**Exercise goal:**
Up to and including the line with "def floatType (y : Fin 8) : Bool := y.val ≤ 3", restate the records below word for word, beginning with their first line.

[Saved entries]
-- ==== Sys2Proof/WellFormed.lean ====
section
/-!
DEFINITION. Which terms of Instr stand for assigned instruction words: the limits that an encoding's own text puts
on a field beyond its width (05_encoding R103 to R121, 09_vector R222, 13_consistency R335).
-/
namespace Sys2Proof

/-- Position plus width at most 64; `w` is the width minus 1 (05_encoding R106). -/
def bitFieldFits (w p : Fin 64) : Bool := w.val + 1 + p.val ≤ 64

/-- `BBALIGN` takes a power of two from 1 to 64; `n` is the count minus 1 (08_memory_ops R213). -/
def powerOfTwoCount (n : Fin 64) : Bool :=
  n == 0 || n == 1 || n == 3 || n == 7 || n == 15 || n == 31 || n == 63

/-- Modes plain, wf, wfe, take (05_encoding R109, Table 5-4). -/
def loadMode (m : Fin 8) : Bool := m == 0 || m == 1 || m == 2 || m == 5

/-- Modes plain, wef, fill (Table 5-4). -/
def storeMode (m : Fin 8) : Bool := m == 0 || m == 3 || m == 4

/-- AMO function codes 0x0 to 0xA (05_encoding R110). -/
def amoFunction (f : Fin 16) : Bool := f.val ≤ 10

/-- Scope codes 0 to 4 (05_encoding R112). -/
def scopeCode (s : Fin 8) : Bool := s.val ≤ 4

/-- A queue mask is not zero and has bits 10 and 11 clear (13_consistency R335). -/
def queueMask (m : Fin 4096) : Bool := m.val != 0 && m.val < 1024

/-- rm = 110 is unassigned everywhere (05_encoding R114). -/
def roundingCode (r : Fin 8) : Bool := r != 6

/-- `FCVT`: destination and source differ, not both integers, width 0 without an integer side,
rm 000 for a tapered destination, rm not 110 (05_encoding R117). `x` destination, `y` source. -/
def convertible (w : Fin 4) (x y r : Fin 8) : Bool :=
  x != y && !(6 ≤ x.val && 6 ≤ y.val) && (6 ≤ x.val || 6 ≤ y.val || w == 0) &&
    (!(x == 4 || x == 5) || r == 0) && r != 6

/-- Vector element types FP32, FP64, BF16, FP16 (05_encoding R119). -/
def floatType (y : Fin 8) : Bool := y.val ≤ 3

/-- Vector element types int32, int16, int8. -/
def intType (y : Fin 8) : Bool := 4 ≤ y.val && y.val ≤ 6

/-- `VCVT`: different types, not both integer, no code 111 (09_vector R225). `x` destination, `y` source. -/
def vectorConvertible (x y : Fin 8) : Bool := x != y && x != 7 && y != 7 && !(4 ≤ x.val && 4 ≤ y.val)

/-- `EMPTY`: rd not 0 and rd + n at most 32; `n` is the count minus 1 (06_scalar R142). -/
def emptyRange (d n : Fin 32) : Bool := d != 0 && d.val + n.val + 1 ≤ 32

/-- The CSR numbers of 06_scalar Table 6-8. -/
def csrListed (c : Fin 4096) : Bool :=
  c.val ≤ 7 || c.val == 0x10 || (0x18 ≤ c.val && c.val ≤ 0x1C) || (0x20 ≤ c.val && c.val ≤ 0x24) ||
    (0x30 ≤ c.val && c.val ≤ 0x33) || c.val == 0x38

/-- A term of Instr that an assigned instruction word stands for. A step of another agent has no word. -/
def Instr.wf : Instr → Bool
  | .bfx _ _ _ w p => bitFieldFits w p
  | .bfxs _ _ _ w p => bitFieldFits w p
  | .bfi _ _ _ w p => bitFieldFits w p
  | .bbalign n => powerOfTwoCount n
  | .ldfe _ _ _ m _ => loadMode m
  | .sdfe _ _ _ m _ => storeMode m
  | .rld _ _ _ m w => loadMode m && (m == 0 || w == 0)
  | .rstfe _ _ _ _ m => m == 3 || m == 4
  | .ramo _ _ _ _ _ _ f => amoFunction f
  | .acq _ _ s => scopeCode s
  | .rel _ _ s => scopeCode s
  | .fence s => scopeCode s
  | .qfence m => queueMask m
  | .fadd _ _ _ _ _ _ r => roundingCode r
  | .fsub _ _ _ _ _ _ r => roundingCode r
  | .fmul _ _ _ _ _ _ r => roundingCode r
  | .fdiv _ _ _ _ _ _ r => roundingCode r
  | .fsqrt _ _ _ _ r => roundingCode r
  | .fma _ _ _ _ _ r => roundingCode r
  | .fms _ _ _ _ _ r => roundingCode r
  | .fnms _ _ _ _ _ r => roundingCode r
  | .fnma _ _ _ _ _ r => roundingCode r
  | .fcvt _ _ w _ x y r => convertible w x y r
  | .xacc _ _ _ _ p => p != 0
  | .xrnd _ _ _ p r => (p == 1 || p == 3) && roundingCode r
  | .vadd _ _ _ y => y != 7
  | .vsub _ _ _ y => y != 7
  | .vmul _ _ _ y => y != 7
  | .vfma _ _ _ y => floatType y
  | .vmin _ _ _ y => y != 7
  | .vmax _ _ _ y => y != 7
  | .vand _ _ _ y => intType y
  | .vor _ _ _ y => intType y
  | .vxor _ _ _ y => intType y
  | .vshl _ _ _ y => intType y
  | .vshr _ _ _ y => intType y
  | .vcmp _ _ _ y => y != 7
  | .vsel _ _ _ y => y != 7
  | .vperm _ _ _ y => y != 7
  | .vmov _ _ y => y != 7
  | .vbcst _ _ _ y => y != 7
  | .vredadd _ _ y => y != 7
  | .vredmax _ _ y => y != 7
  | .vredmin _ _ y => y != 7
  | .vcvt _ _ x y => vectorConvertible x y
  | .vexp _ _ y => floatType y
  | .vln _ _ y => floatType y
  | .vrcp _ _ y => floatType y
  | .vrsq _ _ y => floatType y
  | .vtanh _ _ y => floatType y
  | .csrr _ c => csrListed c
  | .csrw _ _ c => csrListed c
  | .empty d n => emptyRange d n
  | .add .. => true
  | .sub .. => true
  | .mul .. => true
  | .mulh .. => true
  | .mulhu .. => true
  | .div .. => true
  | .divu .. => true
  | .rem .. => true
  | .remu .. => true
  | .and .. => true
  | .or .. => true
  | .xor .. => true
  | .andn .. => true
  | .sll .. => true
  | .srl .. => true
  | .sra .. => true
  | .ror .. => true
  | .min .. => true
  | .max .. => true
  | .minu .. => true
  | .maxu .. => true
  | .slt .. => true
  | .sltu .. => true
  | .seq .. => true
  | .sel .. => true
  | .clz .. => true
  | .ctz .. => true
  | .popc .. => true
  | .brev .. => true
  | .bswap .. => true
  | .addi .. => true
  | .andi .. => true
  | .ori .. => true
  | .xori .. => true
  | .slti .. => true
  | .sltiu .. => true
  | .slli .. => true
  | .srli .. => true
  | .srai .. => true
  | .lhi .. => true
  | .apc .. => true
  | .bbinit .. => true
  | .bbget .. => true
  | .bbpeek .. => true
  | .bbskip .. => true
  | .bbemit .. => true
  | .bbflush => true
  | .bbtell .. => true
  | .beq .. => true
  | .bne .. => true
  | .blt .. => true
  | .bge .. => true
  | .bltu .. => true
  | .bgeu .. => true
  | .jal .. => true
  | .jalr .. => true
  | .lb .. => true
  | .lbs .. => true
  | .lh .. => true
  | .lhs .. => true
  | .lw .. => true
  | .lws .. => true
  | .ld .. => true
  | .sb .. => true
  | .sh .. => true
  | .sw .. => true
  | .sd .. => true
  | .feget .. => true
  | .feset .. => true
  | .amoadd .. => true
  | .amoswap .. => true
  | .amocas .. => true
  | .amoand .. => true
  | .amoor .. => true
  | .amoxor .. => true
  | .amomin .. => true
  | .amomax .. => true
  | .amominu .. => true
  | .amomaxu .. => true
  | .amofadd .. => true
  | .rst .. => true
  | .bind .. => true
  | .ipf .. => true
  | .ipin .. => true
  | .iunpin .. => true
  | .dpf .. => true
  | .cwb .. => true
  | .cinv .. => true
  | .fmin .. => true
  | .fmax .. => true
  | .fminm .. => true
  | .fmaxm .. => true
  | .feq .. => true
  | .flt .. => true
  | .fle .. => true
  | .fclass .. => true
  | .fsgnj .. => true
  | .fsgnjn .. => true
  | .fsgnjx .. => true
  | .fexp2 .. => true
  | .flog2 .. => true
  | .fexp .. => true
  | .fln .. => true
  | .frcp .. => true
  | .frsq .. => true
  | .fsin .. => true
  | .fcos .. => true
  | .ftanh .. => true
  | .fsigm .. => true
  | .ferf .. => true
  | .xclr .. => true
  | .vqnt .. => true
  | .vmaxx .. => true
  | .vclaim .. => true
  | .vreneg .. => true
  | .vrel => true
  | .vld .. => true
  | .vlds .. => true
  | .vgth .. => true
  | .vst .. => true
  | .vsts .. => true
  | .vsct .. => true
  | .vchain .. => true
  | .mcfg .. => true
  | .mldb .. => true
  | .mlda .. => true
  | .mm16 .. => true
  | .mtile .. => true
  | .mzero .. => true
  | .mstc .. => true
  | .mprog .. => true
  | .mjoin .. => true
  | .mgv .. => true
  | .mgvb .. => true
  | .mcbt .. => true
  | .send .. => true
  | .sendx .. => true
  | .dget .. => true
  | .dgetl .. => true
  | .darith .. => true
  | .cfollow .. => true
  | .cquery .. => true
  | .ccancel .. => true
  | .xreq .. => true
  | .xpoll .. => true
  | .xres .. => true
  | .engw .. => true
  | .engr .. => true
  | .wait .. => true
  | .tokq .. => true
  | .svc .. => true
  | .brk .. => true
  | .eret => true
  | .yield .. => true
  | .halt => true
  | .spawn .. => true
  | .tdone .. => true
  | .cdopen .. => true
  | .cdpres .. => true
  | .cdclose .. => true
  | .pair .. => true
  | .unpair .. => true
  | .rcommit .. => true
  | .aswap .. => true
  | .illegalInstruction .. => false
  | .rotationBoundary .. => false
  | .balancingInterval .. => false
  | .dispatchDecision .. => false
  | .preemptionDecision .. => false
  | .faultDecision .. => false
  | .stage .. => false
  | .policySwitch .. => false
  | .gangSliceRequest .. => false
  | .gangSliceStart .. => false
  | .gangLateMemberStart .. => false
  | .gangSliceCancel .. => false
  | .gangSliceEnd .. => false
  | .gangMembersSaved .. => false
  | .doorbell .. => false
  | .launchAdmission .. => false
  | .heldRecordRecheck .. => false
  | .partitionConfigWrite .. => false
  | .enadd .. => false
  | .stagingFetchComplete .. => false
  | .stagingFetchRetry .. => false
  | .taskItemDelivery .. => false
  | .go .. => false
  | .rangeCommitDrainReport .. => false
  | .rangeCommitSwitch => false
  | .dieMapSwitch .. => false
  | .regWindowWrite .. => false
  | .tblWindowWrite .. => false
  | .homeAccess .. => false
  | .replyArrival .. => false
  | .asyncTrapEntry .. => false
  | .journalAck .. => false
  | .postedStoreRefusal .. => false
  | .l1Fill .. => false
  | .writebackReply .. => false
  | .writebackRetry .. => false
  | .mergeWindowExpiry .. => false
  | .icacheFill .. => false
  | .xfmCrc .. => false
  | .xfmFrc .. => false
  | .xfmFrd .. => false
  | .xfmEbc .. => false
  | .xfmEbd .. => false
  | .xfmCtb .. => false
  | .mldaExecute .. => false
  | .mldbExecute .. => false
  | .mm16Execute .. => false
  | .mzeroExecute .. => false
  | .mstcExecute .. => false
  | .mcbtExecute .. => false
  | .mjoinComplete .. => false
  | .cfollowMtileStart .. => false
  | .groupWatchdogFire .. => false
  | .gvQueueGrant .. => false
  | .engineBoxIssue .. => false
  | .boxWrite .. => false
  | .boxAck .. => false
  | .directedReadOwner .. => false
  | .directedReadDelivery .. => false
  | .darithPacketApply .. => false
  | .orderedPacketArrival .. => false
  | .darithOpenPacket .. => false
  | .orderedPacketResend .. => false
  | .orderedHeldAck .. => false
  | .parityUpdate .. => false
  | .routerHop .. => false
  | .laneLoss .. => false
  | .retrain .. => false
  | .linkTrainingDone .. => false
  | .flitCrcResend .. => false
  | .flitResendLimit .. => false
  | .fabricTimeout .. => false
  | .rclk .. => false
  | .rclkApply .. => false
  | .rclkPauseEnd .. => false
  | .xdieLoss .. => false
  | .fenceListWrite .. => false
  | .linkWeightWrite .. => false
  | .preemptionRequest .. => false
  | .preemptionSave .. => false
  | .swapOut .. => false
  | .swapIn .. => false
  | .pairItemCompare .. => false
  | .pairItemTimeout .. => false
  | .heartbeat .. => false
  | .diagnosisOpen .. => false
  | .pairAgreement .. => false
  | .neighbourProbe .. => false
  | .confirmationReply .. => false
  | .confirmationTimeout .. => false
  | .diagnosisRetry .. => false
  | .packageLossDiagnosis .. => false
  | .domainRestoreComplete .. => false
  | .stripeGroupRebuild => false
  | .watchdogFire .. => false
  | .release .. => false
  | .requeue .. => false
  | .kill .. => false
  | .saveaddr .. => false
  | .spareadd .. => false
  | .sparedel .. => false
  | .schedCmdReserved .. => false
  | .taskRetirement .. => false
  | .powerControlTick .. => false
  | .powerGood .. => false
  | .lcsChange .. => false
  | .controlRegisterWrite .. => false
  | .pairAgreementTimeout .. => false
  | .dieLoss .. => false
  | .softError .. => false
  | .packagePowerRemoved => false
  | .mtileSequencerStep .. => false
  | .gvRowComplete .. => false
  | .vchainGroupComplete .. => false

end Sys2Proof
end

**Exercise output:**
-- ==== Sys2Proof/WellFormed.lean ====
section
/-!
DEFINITION. Which terms of Instr stand for assigned instruction words: the limits that an encoding's own text puts
on a field beyond its width (05_encoding R103 to R121, 09_vector R222, 13_consistency R335).
-/
namespace Sys2Proof

/-- Position plus width at most 64; `w` is the width minus 1 (05_encoding R106). -/
def bitFieldFits (w p : Fin 64) : Bool := w.val + 1 + p.val ≤ 64

/-- `BBALIGN` takes a power of two from 1 to 64; `n` is the count minus 1 (08_memory_ops R213). -/
def powerOfTwoCount (n : Fin 64) : Bool :=
  n == 0 || n == 1 || n == 3 || n == 7 || n == 15 || n == 31 || n == 63

/-- Modes plain, wf, wfe, take (05_encoding R109, Table 5-4). -/
def loadMode (m : Fin 8) : Bool := m == 0 || m == 1 || m == 2 || m == 5

/-- Modes plain, wef, fill (Table 5-4). -/
def storeMode (m : Fin 8) : Bool := m == 0 || m == 3 || m == 4

/-- AMO function codes 0x0 to 0xA (05_encoding R110). -/
def amoFunction (f : Fin 16) : Bool := f.val ≤ 10

/-- Scope codes 0 to 4 (05_encoding R112). -/
def scopeCode (s : Fin 8) : Bool := s.val ≤ 4

/-- A queue mask is not zero and has bits 10 and 11 clear (13_consistency R335). -/
def queueMask (m : Fin 4096) : Bool := m.val != 0 && m.val < 1024

/-- rm = 110 is unassigned everywhere (05_encoding R114). -/
def roundingCode (r : Fin 8) : Bool := r != 6

/-- `FCVT`: destination and source differ, not both integers, width 0 without an integer side,
rm 000 for a tapered destination, rm not 110 (05_encoding R117). `x` destination, `y` source. -/
def convertible (w : Fin 4) (x y r : Fin 8) : Bool :=
  x != y && !(6 ≤ x.val && 6 ≤ y.val) && (6 ≤ x.val || 6 ≤ y.val || w == 0) &&
    (!(x == 4 || x == 5) || r == 0) && r != 6

/-- Vector element types FP32, FP64, BF16, FP16 (05_encoding R119). -/
def floatType (y : Fin 8) : Bool := y.val ≤ 3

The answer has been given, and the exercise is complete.